Friday, February 10, 2023

Following on from yesterdays post, the new fence was erected in place of the demolished hedge and I lost no time in replacing the old hedge with a mixture of Hazel, Hornbeam and Cherry unerplanted with snowdrops. It will be a while before it has thickened up enough for my birds to nest in it , but it has started shooting again after the winter so there is hope. 



My beloved Ash tree has been replaced with a Mountain Ash, which I hope the birds will get to love as much as they loved the old tree.


I used to sit under the Ash tree with my morning coffee, so I have planted a chamomile 'lawn', and placed a bench and Buddha and made  my meditation corner under the Mountain Ash.

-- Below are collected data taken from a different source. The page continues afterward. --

/-- With L bits left at cursor c and a strategy open: fixed-width(w) with L < w answers
E_CODEC_TRUNC. Golomb(k), with qmax = (2^32 - 1) >> k: qmax + 1 one-bits answer E_CODEC_VLC; at most
qmax one-bits that fill the region answer E_CODEC_TRUNC; q <= qmax one-bits, a zero-bit and fewer
than k bits after it answer E_CODEC_TRUNC. Elias-gamma: 32 zero-bits answer E_CODEC_VLC, even at the
end of the region; at most 31 zero-bits that fill it answer E_CODEC_TRUNC; N <= 31 zero-bits, a
one-bit and fewer than N bits after it answer E_CODEC_TRUNC. Nothing changes. (R229) -/
def Obligations.VlcGetFailsAsTheCodesAreWritten : Prop :=
  ∀ (c : CurSel) (s : State) (q : Nat), s.cstate ≠ .closed →
    let p := s.vlcParam.toNat
    let L := leftBits (getCur s c)
    let bit := bitsAt s.mem (getCur s c)
    let limit := if s.vlcType = .golomb then (2 ^ 32 - 1) / 2 ^ p else 31
    let Trunc : Prop := exec (.vlcGet c) s = .next (answered s .eCodecTrunc 0 0)
    let Run (n : Nat) : Prop := ∀ j < n, bit j = decide (s.vlcType = .golomb)
    (s.vlcType = .fixed → L < p → Trunc) ∧
    (s.vlcType ≠ .fixed → Run (limit + 1) → limit + 1 ≤ L →
      exec (.vlcGet c) s = .next (answered s .eCodecVlc 0 0)) ∧
    (s.vlcType ≠ .fixed → Run L → L ≤ limit → Trunc) ∧
    (s.vlcType ≠ .fixed → q ≤ limit → q < L → Run q → bit q = !decide (s.vlcType = .golomb) →
      L - (q + 1) < (if s.vlcType = .golomb then p else q) → Trunc)

/-- While a strategy is open with a legal parameter, on a cursor that meets R22: when vlc_put c, v
answers OK (v representable, room for the code), then goto to the byte where the code began and
skip_bits to its bit, then vlc_get c answers (OK, v, vlc_len(v) mod 2^32) and leaves the cursor
where vlc_put left it. (R232) -/
def Obligations.VlcCodesRoundTripThroughMemory : Prop :=
  ∀ (c : CurSel) (v : Word) (s : State),
    s.cstate ≠ .closed → StrategyOk s → CursorOk (getCur s c) → representable s v.toNat = true →
    vlcLen s.vlcType s.vlcParam.toNat v.toNat ≤ leftBits (getCur s c) →
    ∃ t u w x, exec (.vlcPut c v) s = .next t ∧ t.response = some
        ⟨.ok, word (vlcLen s.vlcType s.vlcParam.toNat v.toNat), 0⟩ ∧
      exec (.goto c (word ((getCur s c).pos.toNat - (getCur s c).origin.toNat))) t = .next u ∧
      exec (.skipBits c (word (getCur s c).bitoff.toNat)) u = .next w ∧ exec (.vlcGet c) w = .next x ∧
      x.response = some ⟨.ok, v, word (vlcLen s.vlcType s.vlcParam.toNat v.toNat)⟩ ∧
      getCur x c = getCur t c

/-- For each strategy with a legal parameter and two different representable values v and w, the
code of v is not a prefix of the code of w, so a decoder that knows the strategy finds the end of a
code from its bits alone. (R233) -/
def Obligations.NoCodeIsAPrefixOfAnother : Prop :=
  ∀ (ty : VlcType) (a : Word) (v w : Nat), vlcParamOk ty a = true →
    vlcMin ty ≤ v → v ≤ vlcMax ty a.toNat → vlcMin ty ≤ w → w ≤ vlcMax ty a.toNat → v ≠ w →
    ¬ vlcCode ty a.toNat v <+: vlcCode ty a.toNat w

/-- The codes of 0, 1, 2, 3, 4, 5, 15, 16, 17, 31 and 32 under fixed(5), Golomb(0), Golomb(2),
Golomb(4) and Elias-gamma are the bit strings of the table of R236 (each entry written as value,
number of bits, the bits as a binary number); 32 is not representable under fixed(5) and 0 has no
Elias-gamma code. (A sanity statement on fixed values.) (R236) -/
def Obligations.CodeTableForSmallValues : Prop :=
  (∀ e ∈ ([(0, 5, 0b00000), (1, 5, 0b00001), (2, 5, 0b00010), (3, 5, 0b00011), (4, 5, 0b00100),
      (5, 5, 0b00101), (15, 5, 0b01111), (16, 5, 0b10000), (17, 5, 0b10001), (31, 5, 0b11111)] : List (Nat × Nat × Nat)),
      vlcCode .fixed 5 e.1 = fieldBits e.2.1 e.2.2) ∧
    (∀ e ∈ ([(0, 1, 0b0), (1, 2, 0b10), (2, 3, 0b110), (3, 4, 0b1110), (4, 5, 0b11110),
      (5, 6, 0b111110), (15, 16, 0b1111111111111110), (16, 17, 0b11111111111111110), (17, 18, 0b111111111111111110), (31, 32, 0b11111111111111111111111111111110),
      (32, 33, 0b111111111111111111111111111111110)] : List (Nat × Nat × Nat)),
      vlcCode .golomb 0 e.1 = fieldBits e.2.1 e.2.2) ∧
    (∀ e ∈ ([(0, 3, 0b000), (1, 3, 0b001), (2, 3, 0b010), (3, 3, 0b011), (4, 4, 0b1000),
      (5, 4, 0b1001), (15, 6, 0b111011), (16, 7, 0b1111000), (17, 7, 0b1111001), (31, 10, 0b1111111011),
      (32, 11, 0b11111111000)] : List (Nat × Nat × Nat)),
      vlcCode .golomb 2 e.1 = fieldBits e.2.1 e.2.2) ∧
    (∀ e ∈ ([(0, 5, 0b00000), (1, 5, 0b00001), (2, 5, 0b00010), (3, 5, 0b00011), (4, 5, 0b00100),
      (5, 5, 0b00101), (15, 5, 0b01111), (16, 6, 0b100000), (17, 6, 0b100001), (31, 6, 0b101111),
      (32, 7, 0b1100000)] : List (Nat × Nat × Nat)),
      vlcCode .golomb 4 e.1 = fieldBits e.2.1 e.2.2) ∧
    (∀ e ∈ ([(1, 1, 0b1), (2, 3, 0b010), (3, 3, 0b011), (4, 5, 0b00100), (5, 5, 0b00101),
      (15, 7, 0b0001111), (16, 9, 0b000010000), (17, 9, 0b000010001), (31, 9, 0b000011111), (32, 11, 0b00000100000)] : List (Nat × Nat × Nat)),
      vlcCode .gamma 0 e.1 = fieldBits e.2.1 e.2.2) ∧
    vlcMax .fixed 5 < 32 ∧ 0 < vlcMin .gamma

/-- codec_open with a type and a parameter in its range, in any CSTATE: with BITOFF != 0 on the
cursor it latches (CUR[0] for encode, CUR[1] for decode) it answers E_UNALIGNED and changes nothing;
otherwise it answers (OK, 0, 0) with CSTATE = ENC or DEC, the type and parameter stored, W_ORG =
W_END = POS of that cursor, W_LEN = POS_BITS = BASE = 0, S_END = CUR[0].END for encode and 0 for
decode, every HT slot EMPTY, every node free and the free list 0, 1, 2, ...; cursors and memory are
as before. With a parameter outside the range of R224, or as a word with type 3, it is illegal
(R99). (R270) -/
def Obligations.CodecOpenStartsAFreshInstance : Prop :=
  ∀ (mode : CodecMode) (ty : VlcType) (a : Word) (s : State), vlcParamOk ty a = true →
    let k := match mode with | .enc => s.cur0 | .dec => s.cur1
    (k.bitoff ≠ 0 → exec (.codecOpen mode ty a) s = .next (answered s .eUnaligned 0 0)) ∧
    (k.bitoff = 0 → ∃ p : BitVec 6, p.toNat = a.toNat ∧
      exec (.codecOpen mode ty a) s = .next (answered
        { s with
          cstate := match mode with | .enc => .enc | .dec => .dec
          vlcType := ty, vlcParam := p, wOrg := k.pos, wEnd := k.pos, wLen := 0, posBits := 0, base := 0
          sEnd := match mode with | .enc => s.cur0.fin | .dec => 0
          index := { ht := [], nodes := [], freed := [], fresh := 0 } } .ok 0 0))

/-- codec_close with CSTATE = CLOSED answers E_SEQUENCE and changes nothing; in any other state it
answers (OK, 0, 0) and sets CSTATE to CLOSED, everything else as before. codec_state answers, in
every state, OK with r0 = POS_BITS * 2^24 + VLC_PARAM * 2^16 + VLC_TYPE * 2^8 + CSTATE and r1 =
W_LEN, and changes nothing. (R271, R277) -/
def Obligations.CodecCloseAndCodecState : Prop :=
  ∀ s : State,
    (s.cstate = .closed → exec .codecClose s = .next (answered s .eSequence 0 0)) ∧
    (s.cstate ≠ .closed → exec .codecClose s = .next (answered { s with cstate := .closed } .ok 0 0)) ∧
    ∃ r0, exec .codecState s = .next (answered s .ok r0 s.wLen) ∧
      r0.toNat = 2 ^ 24 * s.posBits.toNat + 2 ^ 16 * s.vlcParam.toNat +
        2 ^ 8 * (match s.vlcType with | .fixed => 0 | .golomb => 1 | .gamma => 2) +
        (match s.cstate with
          | .closed => 0 | .enc => 1 | .dec => 2 | .encDone => 3 | .decDone => 4 | .failed => 5)

/-- When one of the six conditions of enc_ready (R272) fails, deflate_step, deflate_run and win_find
answer E_SEQUENCE and change nothing; when one of the five conditions of dec_ready (R291) fails,
inflate_step and inflate_run do. When enc_ready holds, win_find answers OK with the pair that find
gives at the source cursor and changes nothing (what that pair is, another statement says). (R272,
R291, R257) -/
def Obligations.CodecCommandsRefuseWhenNotReady : Prop :=
  ∀ s : State,
    let EncReady : Prop := s.cstate = .enc ∧ s.cur0.bitoff = 0 ∧ s.cur0.pos = s.wEnd ∧
      s.cur0.origin.toNat ≤ s.wOrg.toNat ∧ s.cur0.fin = s.sEnd ∧
      (s.cur0.fin.toNat ≤ s.cur1.origin.toNat ∨ s.cur1.fin.toNat ≤ s.cur0.origin.toNat)
    let DecReady : Prop := s.cstate = .dec ∧ s.cur1.bitoff = 0 ∧ s.cur1.pos = s.wEnd ∧
      s.cur1.origin.toNat ≤ s.wOrg.toNat ∧
      (s.cur0.fin.toNat ≤ s.cur1.origin.toNat ∨ s.cur1.fin.toNat ≤ s.cur0.origin.toNat)
    (¬ EncReady → ∀ i ∈ [Instr.deflateStep, .deflateRun, .winFind],
      exec i s = .next (answered s .eSequence 0 0)) ∧
    (¬ DecReady → ∀ i ∈ [Instr.inflateStep, .inflateRun],
      exec i s = .next (answered s .eSequence 0 0)) ∧
    (EncReady → exec .winFind s =
      .next (answered s .ok (word (findAtCursor s).1) (word (findAtCursor s).2)))

/-- From a state whose cursors meet R22 with disjoint regions: after a codec_open for encode that
answers OK, enc_ready holds; after one for decode, dec_ready. From a state whose cursors meet R22: a
deflate_step that answers OK or OUT_FULL leaves enc_ready true, an inflate_step that answers OK or
OUT_FULL leaves dec_ready true. (R272, R291, R31) -/
def Obligations.ReadinessIsEstablishedAndKept : Prop :=
  ∀ (s t : State) (r0 r1 : Word), CursorsOk s →
    (∀ ty a, regionsDisjoint s.cur0 s.cur1 = true → exec (.codecOpen .enc ty a) s = .next t →
      t.response = some ⟨.ok, r0, r1⟩ → encReady t = true) ∧
    (∀ ty a, regionsDisjoint s.cur0 s.cur1 = true → exec (.codecOpen .dec ty a) s = .next t →
      t.response = some ⟨.ok, r0, r1⟩ → decReady t = true) ∧
    (exec .deflateStep s = .next t →
      (t.response = some ⟨.ok, r0, r1⟩ ∨ t.response = some ⟨.outFull, r0, r1⟩) → encReady t = true) ∧
    (exec .inflateStep s = .next t →
      (t.response = some ⟨.ok, r0, r1⟩ ∨ t.response = some ⟨.outFull, r0, r1⟩) → decReady t = true)

/-- In a state where enc_ready holds, with the parameters in range, the window registers as R31 says
and the index as R35 says: win_find answers OK and changes nothing. With fewer than 3 source bytes
left, or no position p of the window whose three bytes are the three bytes at the source cursor, the
results are (0, 0). Otherwise they are (p - window_start, L) for the position p of such a candidate
whose agreement with the source, to the source end at most, has the greatest length L of all
candidates, and no lower candidate reaches L. So the hash table, the rings and the pool compute the
function of R258. (R258) -/
def Obligations.WinFindAnswersTheLongestEarliestMatch : Prop :=
  ∀ s : State, encReady s = true → CursorsOk s → ParamsOk s → WindowOk s → IndexOk s →
    ∃ off len, exec .winFind s = .next (answered s .ok off len) ∧
      (leftBytes s.cur0 < 3 → off = 0 ∧ len = 0) ∧
      (3 ≤ leftBytes s.cur0 → (∀ p, ¬ Candidate s p) → off = 0 ∧ len = 0) ∧
      (3 ≤ leftBytes s.cur0 → ∀ q, Candidate s q →
        ∃ p, Candidate s p ∧ off.toNat = p - windowStart s ∧
          len.toNat = agreement s.mem p s.cur0.pos.toNat (leftBytes s.cur0) ∧
          (∀ p', Candidate s p' → agreement s.mem p' s.cur0.pos.toNat (leftBytes s.cur0) ≤ len.toNat) ∧
          ∀ p', Candidate s p' → p' < p →
            agreement s.mem p' s.cur0.pos.toNat (leftBytes s.cur0) < len.toNat)

/-- In a state where enc_ready holds, with a legal strategy and cursors as R22 says. At the end of
the source: (DONE, 0, 0), CUR[1] rounded up to a byte boundary, CSTATE = ENC_DONE, nothing else
changed, no memory written. Otherwise let (off, len) be what find gives: with len > 2 the token is
flag 1, off in POS_BITS bits and the code of n - 2 with n = min(len, VLC_MAX + 2); else with two
bytes left, flag 0 and the two source bytes, n = 2; else flag 0 and the one byte, n = 1. If the
token is longer than the bits left in CUR[1]: (OUT_FULL, 0, 0) and nothing changes. Else (OK, n,
length of the token): the token's bits stand at the output cursor, every other bit of memory is as
before, both cursors moved past it, and the window registers are those of slide (R278) at the new
source position. (The index afterwards is the subject of another statement.) (R273, R274, R275,
R278, R279, R280) -/
def Obligations.DeflateStepEmitsOneToken : Prop :=
  ∀ s : State, encReady s = true → CursorsOk s → StrategyOk s →
    (s.cur0.pos = s.cur0.fin →
      ∃ k : Cursor, k.bitoff = 0 ∧ k.pos.toNat = (bitAddr s.cur1 + 7) / 8 ∧ k.origin = s.cur1.origin ∧
        k.fin = s.cur1.fin ∧
        exec .deflateStep s = .next (answered { s with cur1 := k, cstate := .encDone } .done 0 0)) ∧
    ∀ (bits : List Bool) (n : Nat), s.cur0.pos ≠ s.cur0.fin →
      (2 < (findAtCursor s).2 ∧ n = min (findAtCursor s).2 (vlcMax s.vlcType s.vlcParam.toNat + 2) ∧
          bits = [true] ++ fieldBits s.posBits.toNat (findAtCursor s).1 ++
            vlcCode s.vlcType s.vlcParam.toNat (n - 2)) ∨
        ((findAtCursor s).2 ≤ 2 ∧ 2 ≤ leftBytes s.cur0 ∧ n = 2 ∧
          bits = [false] ++ fieldBits 8 (memRead s.mem s.cur0.pos.toNat).toNat ++
            fieldBits 8 (memRead s.mem (s.cur0.pos.toNat + 1)).toNat) ∨
        ((findAtCursor s).2 ≤ 2 ∧ leftBytes s.cur0 = 1 ∧ n = 1 ∧
          bits = [false] ++ fieldBits 8 (memRead s.mem s.cur0.pos.toNat).toNat) →
      (leftBits s.cur1 < bits.length → exec .deflateStep s = .next (answered s .outFull 0 0)) ∧
      (bits.length ≤ leftBits s.cur1 →
        ∃ t, exec .deflateStep s = .next t ∧ t.response = some ⟨.ok, word n, word bits.length⟩ ∧
          Encoded s t bits n)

The front hedge was a bit more of a problem to replace, the workmen had been told only to take the Ash bushes out and leave the Fuschias and all the other plants in front of the hedge. To be fare they were brilliant and treated the garden with as much respect as was possible under the circumstances. I hard pruned my flowering currant and stuck the clippings in the ground and they look as though they have taken as there are new shoots appearing, also some pieces of a bush with orange flowers whose name I have forgotten look as though they may come. A Black Elder bush was replanted there and an apple tree a neighbour had grown from seed has found a home there. Two bronze beech bushes and a clump of crocus are by the side of.
 my bench.




The workmen were told to dig my winter flowering Jasmine up under pain of death and bless them they managed to put the new fence up round her, and she has repaid their care by flowering better than ever in this her third year.


They also managed to save my Dorothy Perkins(?) rose.

It was well worth all the gallons of coffee they got through as they were much more careful in my garden than some of the others in the road.